我正在尝试在Google DataProc上使用H2O Sparkling Water。我已经在一个独立的Spark上成功运行Sparkling Water,现在继续在DataProc上使用它。最初,我收到一条关于spark.dynamicAllocation.enabled
没有得到支持的错误,所以我继续使用主人并开始这样......
pyspark \
--conf spark.ext.h2o.fail.on.unsupported.spark.param=false \
--conf spark.dynamicAllocation.enabled=false
启动Sparkling Water的互动看起来像这样,一旦阶段达到30000左右,它开始磨损,然后在30分钟左右后出现一系列错误:
>>> from pysparkling import *
>>> import h2o
>>> hc = H2OContext.getOrCreate(spark)
18/04/11 11:56:08 WARN org.apache.spark.h2o.backends.internal.InternalH2OBackend: Increasing 'spark.locality.wait' to value 30000
18/04/11 11:56:08 WARN org.apache.spark.h2o.backends.internal.InternalH2OBackend: Due to non-deterministic behavior of Spark broadcast-based joins
We recommend to disable them by
configuring `spark.sql.autoBroadcastJoinThreshold` variable to value `-1`:
sqlContext.sql("SET spark.sql.autoBroadcastJoinThreshold=-1")
[Stage 0:=================> (35346 + 11) / 100001]
我尝试过各种各样的事情: - 部署小型(3个节点)。 - 部署30个工作集群。 - 尝试运行DataProc图像1.1(Spark 2.0),1.2(Spark 2.2)和预览(Spark 2.2)。
还尝试了各种Spark选项:
spark.ext.h2o.fail.on.unsupported.spark.param=false \
spark.ext.h2o.nthreads=2
spark.ext.h2o.cluster.size=2
spark.ext.h2o.default.cluster.size=2
spark.ext.h2o.hadoop.memory=50m
spark.ext.h2o.repl.enabled=false
spark.ext.h2o.flatfile=false
spark.dynamicAllocation.enabled=false
spark.executor.memory=700m
任何人都对Google DataProc上的H2O有好运吗?
详细错误包括:
18/04/11 12:08:40 WARN org.apache.spark.scheduler.cluster.YarnSchedulerBackend$YarnSchedulerEndpoint: Container marked as failed: container_1523445048432_0005_01_000006 on host: cluster-dev-w-0.c.trust-networks.internal. Exit status: 1. Diagnostics: Exception from container-launch.
Container id: container_1523445048432_0005_01_000006
Exit code: 1
Stack trace: ExitCodeException exitCode=1:
at org.apache.hadoop.util.Shell.runCommand(Shell.java:972)
at org.apache.hadoop.util.Shell.run(Shell.java:869)
at org.apache.hadoop.util.Shell$ShellCommandExecutor.execute(Shell.java:1170)
at org.apache.hadoop.yarn.server.nodemanager.DefaultContainerExecutor.launchContainer(DefaultContainerExecutor.java:236)
at org.apache.hadoop.yarn.server.nodemanager.containermanager.launcher.ContainerLaunch.call(ContainerLaunch.java:305)
at org.apache.hadoop.yarn.server.nodemanager.containermanager.launcher.ContainerLaunch.call(ContainerLaunch.java:84)

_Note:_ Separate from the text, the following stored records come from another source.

/-! ## Notice Queues (chapter 10) -/

/-- A posting takes the next serial; the notice joins its class queue while there is room and is dropped and counted
otherwise, and the other classes keep theirs (R182, R183). -/
def Obligations.PostingQueuesOrDrops : Prop :=
  ∀ (s : State) (cls : NoticeClass) (body : NoticeBody),
    s.post cls body = s.withNq (s.post cls body).nq
      ∧ (s.post cls body).nq.nextSerial
          = (if s.nq.nextSerial = 4294967295 then 1 else s.nq.nextSerial + 1)
      ∧ (s.post cls body).nq.classOrder = s.nq.classOrder ∧ (s.post cls body).nq.mask = s.nq.mask
      ∧ (∀ other, other ≠ cls → (s.post cls body).nq.queue other = s.nq.queue other)
      ∧ ((s.nq.queue cls).notices.length < cls.capacity →
          (s.post cls body).nq.queue cls
            = { s.nq.queue cls with
                notices := (s.nq.queue cls).notices ++ [⟨s.nq.nextSerial, cls, s.tb.time, body⟩]
                generated := (s.nq.queue cls).generated + 1 })
      ∧ (cls.capacity ≤ (s.nq.queue cls).notices.length →
          (s.post cls body).nq.queue cls
            = { s.nq.queue cls with
                generated := (s.nq.queue cls).generated + 1
                dropped := (s.nq.queue cls).dropped + 1
                sinceReport := min ((s.nq.queue cls).sinceReport + 1) 4294967295
                drops := some ((((s.nq.queue cls).drops.map (·.1)).getD s.tb.time), s.tb.time) })
      ∧ NoticeClass.safety.capacity = 64 ∧ NoticeClass.operations.capacity = 64 ∧ NoticeClass.service.capacity = 32

/-- FETCH takes notices class by class in the class order: of each class its OVERFLOW where its flag is set, then
notices from the head of its queue; at most the clamped count, in at most 980 bytes; a class is reached only when those
before it are empty. Taking goes on until the count is reached, the next notice, OVERFLOW or queued, would pass the 980
bytes, or nothing is left; so it comes back empty-handed only where every class is empty (R186, R187). -/
def Obligations.FetchTakesInClassOrder : Prop :=
  ∀ (s s₀ : State) (tag : Byte) (n : Nat), n < 256 → s.Takes ⟨0x60#8, tag, joinFields [1] [n]⟩ s₀ →
    s₀.nq.classOrder.Perm [.safety, .operations, .service] →
    ∃ (q : NoticeQueues) (overflow taken : NoticeClass → List Notice),
      exec (.fetch tag (joinFields [1] [n])) s
        = .next ((s₀.withNq q).answered 0x60#8 tag .ok (.fetch q.safety.figures q.operations.figures q.service.figures
            (s₀.nq.classOrder.flatMap fun c => overflow c ++ taken c)))
      ∧ (s₀.nq.classOrder.flatMap fun c => overflow c ++ taken c).length ≤ max 1 (min 16 n)
      ∧ ((s₀.nq.classOrder.flatMap fun c => overflow c ++ taken c).map Notice.size).sum ≤ 980
      ∧ q.nextSerial = s₀.nq.nextSerial ∧ q.classOrder = s₀.nq.classOrder ∧ q.mask = s₀.nq.mask
      ∧ (∀ c, (s₀.nq.queue c).notices = taken c ++ (q.queue c).notices
          ∧ (q.queue c).fetched = (s₀.nq.queue c).fetched + .ofNat 32 (taken c).length
          ∧ (q.queue c).generated = (s₀.nq.queue c).generated ∧ (q.queue c).dropped = (s₀.nq.queue c).dropped
          ∧ ((overflow c = [] ∧ (q.queue c).drops = (s₀.nq.queue c).drops
                ∧ (q.queue c).sinceReport = (s₀.nq.queue c).sinceReport
                ∧ (taken c ≠ [] → (s₀.nq.queue c).drops = none))
            ∨ ∃ first last, (s₀.nq.queue c).drops = some (first, last)
                ∧ overflow c = [⟨0, c, s₀.tb.time, .overflow c (s₀.nq.queue c).sinceReport first last⟩]
                ∧ (q.queue c).drops = none ∧ (q.queue c).sinceReport = 0))
      ∧ (∀ before c after, s₀.nq.classOrder = before ++ c :: after → overflow c ++ taken c ≠ [] →
          ∀ b ∈ before, (q.queue b).notices = [] ∧ (q.queue b).drops = none)
      ∧ (∀ before c after next, s₀.nq.classOrder = before ++ c :: after →
          (∀ b ∈ before, (q.queue b).notices = [] ∧ (q.queue b).drops = none) →
          ((∃ first last, (q.queue c).drops = some (first, last)
              ∧ next = ⟨0, c, s₀.tb.time, .overflow c (q.queue c).sinceReport first last⟩)
            ∨ (q.queue c).drops = none ∧ (q.queue c).notices.head? = some next) →
          (s₀.nq.classOrder.flatMap fun c => overflow c ++ taken c).length = max 1 (min 16 n)
            ∨ 980 < ((s₀.nq.classOrder.flatMap fun c => overflow c ++ taken c).map Notice.size).sum + next.size)
      ∧ ((∀ c, ∀ x ∈ (s₀.nq.queue c).notices, x.size ≤ 980) →
          (s₀.nq.classOrder.flatMap fun c => overflow c ++ taken c) = [] →
          ∀ c, (s₀.nq.queue c).notices = [] ∧ (s₀.nq.queue c).drops = none)

/-- For each notice class, generated equals fetched plus held plus dropped (R184); every step keeps it, with the
capacities and the overflow flags (section 10.2), the class order a permutation (R185) and no serial 0 (R182). -/
def Obligations.NoticeAccountsBalance : Prop := ∀ s t : State, s.nq.Sound → step s = .next t → t.nq.Sound

/-- ATTN is asserted while an unmasked class holds a notice or has its overflow flag set, and the part is not held in
reset (R188, R190). -/
def Obligations.AttnFollowsTheQueues : Prop :=
  ∀ s : State, s.attn = true ↔
    s.crl.held = false
      ∧ ∃ cls, s.nq.mask.of cls = false ∧ ((s.nq.queue cls).notices ≠ [] ∨ (s.nq.queue cls).drops.isSome = true)

/-! ## Identity, modes and parameters (chapter 11) -/

/-- IDENT returns the part number, the revision, the site number, the link rate, the restart cause, the mode and network
time, in every mode, and changes nothing (R200). -/
def Obligations.IdentReportsThePart : Prop :=
  ∀ (s s₀ : State) (tag : Byte), s.Takes ⟨0x01#8, tag, []⟩ s₀ →
    exec (.ident tag []) s = .next (s₀.answered 0x01#8 tag .ok
      (.ident 410 1 s₀.crl.siteStraps (linkRate s₀.crl.rateStraps) s₀.crl.cause s₀.crl.mode s₀.tb.time))

/-- STATUS returns the mode, the pending mode, the model valid flag, the cause, network time, the figures of the
classes, the hold flag and the counts of the tables, and changes nothing (R201). -/
def Obligations.StatusReportsTheState : Prop :=
  ∀ (s s₀ : State) (tag : Byte), s.Takes ⟨0x02#8, tag, []⟩ s₀ →
    ∃ r : StatusReport, exec (.status tag []) s = .next (s₀.answered 0x02#8 tag .ok (.status r))
      ∧ r.mode = s₀.crl.mode ∧ (r.pendingMode = some .configure ↔ s₀.crl.pendingConfigure = true)
      ∧ (r.pendingMode = none ↔ s₀.crl.pendingConfigure = false)
      ∧ (r.modelValid = true ↔ s₀.ms.derived ≠ none) ∧ r.cause = s₀.crl.cause ∧ r.time = s₀.tb.time
      ∧ r.safety = ⟨s₀.nq.safety.notices.length, s₀.nq.safety.dropped, s₀.nq.safety.drops.isSome⟩
      ∧ r.operations = ⟨s₀.nq.operations.notices.length, s₀.nq.operations.dropped, s₀.nq.operations.drops.isSome⟩
      ∧ r.service = ⟨s₀.nq.service.notices.length, s₀.nq.service.dropped, s₀.nq.service.drops.isSome⟩
      ∧ r.hold = s₀.vou.hold ∧ r.openIncidents = s₀.it.incidents.length
      ∧ r.busyContexts = ((List.range 8).filter fun c => (s₀.context c).state ≠ .free).length
      ∧ r.activeOutages = s₀.ou.active.length
      ∧ r.freeSlots = ((List.range 12).filter fun k => s₀.slot k = none).length
      ∧ r.waitingList = s₀.vou.waiting.length ∧ r.linkErrors = s₀.crl.linkErrors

at java.util.concurrent.FutureTask.run(FutureTask.java:266)
at java.util.concurrent.ThreadPoolExecutor.runWorker(ThreadPoolExecutor.java:1149)
at java.util.concurrent.ThreadPoolExecutor$Worker.run(ThreadPoolExecutor.java:624)
at java.lang.Thread.run(Thread.java:748)
Container exited with a non-zero exit code 1
18/04/11 12:08:48 ERROR org.apache.spark.network.server.TransportRequestHandler: Error sending result RpcResponse{requestId=5571077381947066483, body=NioManagedBuffer{buf=java.nio.HeapByteBuffer[pos=0 lim=81 cap=156]}} to /10.154.0.12:59387; closing connection
java.nio.channels.ClosedChannelException
at io.netty.channel.AbstractChannel$AbstractUnsafe.write(...)(Unknown Source)
以后:
Exception in thread "task-result-getter-3" java.lang.OutOfMemoryError: GC overhead limit exceeded
at java.lang.Class.newReflectionData(Class.java:2513)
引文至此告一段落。